_Work request_
Filter the entries beneath this task, copying only the lines that hold the word "certificates".

----------------

-- ==== Sys2Proof/Machine/Mill.lean ====
section
/-! DEFINITION. The mill: acceptance of its operations, the geometry of an operation, its blocks, reruns, certificates
and completion, faults and cancellation, and debug access to the accumulators (R110, R111, R118 to R147, R160 to R173).
Cycle-exact timing is left out: the operand `cycles` of the completion is what the core counted. -/

namespace Sys2Proof.Machine

/-! ## The operation descriptor (*Table 5-2*) -/

/-- e and the output formats of a format pair (*Table 5-3*). -/
def pairOf (a b : Nat) : Option (Nat × List Nat) :=
  let fp8 := fun (x : Nat) => decide (1 ≤ x) && decide (x ≤ 4)
  let low := fun (x : Nat) => decide (5 ≤ x) && decide (x ≤ 8)
  let floats := [0x23, 0x22, 0x20, 0x21, 0x01, 0x02]
  if (fp8 a && (fp8 b || low b)) || (low a && fp8 b) then some (1, floats)
  else if low a && low b then some (2, floats)
  else if (a = 0x10 ∨ a = 0x11) ∧ (b = 0x10 ∨ b = 0x11) then some (if a = 0x11 ∧ b = 0x11 then 2 else 1, [0x23, 0x22])
  else if a = b ∧ (a = 0x20 ∨ a = 0x21) then some (1, [0x23, 0x22, 0x20, 0x21])
  else none

/-- The shape of an operation (R125, R126). -/
structure Geo where
  modeA : Bool
  arrange : Nat
  m : Nat
  n : Nat
  k : Nat
  e : Nat
  slices : Nat
  kp : Nat
  u : Nat
  s : Nat
  passes : Nat
  statBlocks : Nat
  stripes : Nat
  deriving DecidableEq, Repr

def Geo.stat (g : Geo) : Nat := if g.modeA then g.m else g.n
def Geo.stripeDim (g : Geo) : Nat := if g.modeA then g.n else g.m
def Geo.blocks (g : Geo) : Nat := g.statBlocks * g.stripes
/-- P is 1 and there is one stationary block (R130). -/
def Geo.single (g : Geo) : Bool := decide (g.passes = 1) && decide (g.statBlocks = 1)

/-- The accumulator columns of an operation: 32 in mode W, the rounded column count in mode A (R125, R156). -/
def geoU (modeA : Bool) (m : Nat) : Nat := if modeA then (if m ≤ 8 then 8 else if m ≤ 16 then 16 else 32) else 32
def geoMax (modeA : Bool) (m : Nat) : Nat := if modeA then 2048 / geoU modeA m else 64

def geoOf (d : BitVec 512) (x w : Tile) : Geo :=
  let modeA := decide (bits d 503 502 = 1)
  let arr := bits d 501 500
  let m := x.rows
  let n := w.cols
  let k := x.cols
  let e := ((pairOf x.fmt w.fmt).map (·.1)).getD 1
  let slices := if arr = 0 then 4 else if arr = 1 then 2 else 1
  let kp := 32 * e * (4 / slices)
  let s := if bits d 495 488 = 0 then geoMax modeA m else bits d 495 488
  { modeA := modeA, arrange := arr, m := m, n := n, k := k, e := e, slices := slices, kp := kp, u := geoU modeA m
    s := s, passes := cdiv k kp, statBlocks := cdiv (if modeA then m else n) (32 * slices)
    stripes := cdiv (if modeA then n else m) s }

/-- The descriptor's own fields (R123, R124, R169); `fn` 0 is MLD.S, 1 MMA.W, 2 MMA.A. -/
def millDescOk (fn : Nat) (d : BitVec 512) : Bool :=
  decide (bits d 511 504 = 1) && decide (bits d 503 502 ≤ 1) && decide (fn = 0 ∨ bits d 503 502 = fn - 1) &&
  decide (bits d 501 500 ≠ 3) && decide (bits d 487 480 = 0) && decide (bits d 423 416 = 0) && decide (bits d 359 352 = 0) &&
  decide (bits d 295 288 = 0) && decide (bits d 191 0 = 0) && (decide (bits d 287 256 ≠ 0) || decide (bits d 255 192 = 0)) &&
  (bit d 498 || decide (bits d 495 488 % 32 = 0))

/-- The bytes an operation writes: OUT and its certificates. -/
def outSpans (d : BitVec 512) (o : Tile) : List (Nat × Nat) :=
  o.allSpans ++ (if bit d 497 then [(o.cert, o.certBytes)] else [])

/-- The descriptor together with its tiles (R124, R130, R168). -/
def millOk (fn : Nat) (d xd wd od : BitVec 512) : Bool :=
  let x := Tile.ofWord xd
  let w := Tile.ofWord wd
  let o := Tile.ofWord od
  let g := geoOf d x w
  tileOk xd && tileOk wd && tileOk od &&
  decide (x.rows = o.rows) && decide (x.cols = w.rows) && decide (w.cols = o.cols) &&
  (match pairOf x.fmt w.fmt with
   | some p => p.2.contains o.fmt
   | none => false) &&
  !(isMx x.fmt && x.colMajor) && !(isMx w.fmt && (!w.colMajor || decide (w.rows % 32 ≠ 0))) &&
  decide (x.cert = 0) && decide (w.cert = 0) && decide (o.cert % 16 = 0) && (!bit d 497 || decide (o.cert ≠ 0)) &&
  decide (bits d 495 488 ≤ geoMax g.modeA x.rows) && (decide (fn ≠ 0) || g.single) &&
  !(x.overlaps o.larder (outSpans d o)) && !(w.overlaps o.larder (outSpans d o))

/-- Larder ranges an operation takes entries for (R193): write or read, first byte, one past the last. -/
def millRanges (fn : Nat) (d : BitVec 512) (x w o : Tile) : List (Bool × Nat × Nat) :=
  let rd := fun (t : Tile) => if t.larder then
    (false, t.base, t.stop) :: (if isMx t.fmt then [(false, t.sbase, t.scaleStop)] else []) else []
  if fn = 0 then rd (if bit d 502 then x else w)
  else rd x ++ rd w ++ (if o.larder then
    (true, o.base, o.stop) :: (if bit d 497 then [(true, o.cert, o.cert + o.certBytes)] else []) else [])

/-! ## Acceptance (R109, R110, R138, R193, R197) -/

/-- A mill operation as accepted: nothing of it has started. -/
def newMillOp (fn : Nat) (g : Grp) (f : RWord) (k : Group) (seq : Nat) (d xd wd od : BitVec 512) : MillOp :=
  { slot := g.slot, ctx := k.ctx, gen := k.gen, seq := seq, fn := fn, pc := k.pc, dst := f.dst,
    desc := d, xTile := xd, wTile := wd, outTile := od, started := false, reused := false, stat := [], block := 0,
    k := 0, overflowed := false, retries := 0, maxK := 0, nan := false, ftz := false, sat := false, certs := [] }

----------------

_Reply_
/-! DEFINITION. The mill: acceptance of its operations, the geometry of an operation, its blocks, reruns, certificates
/-- The bytes an operation writes: OUT and its certificates. -/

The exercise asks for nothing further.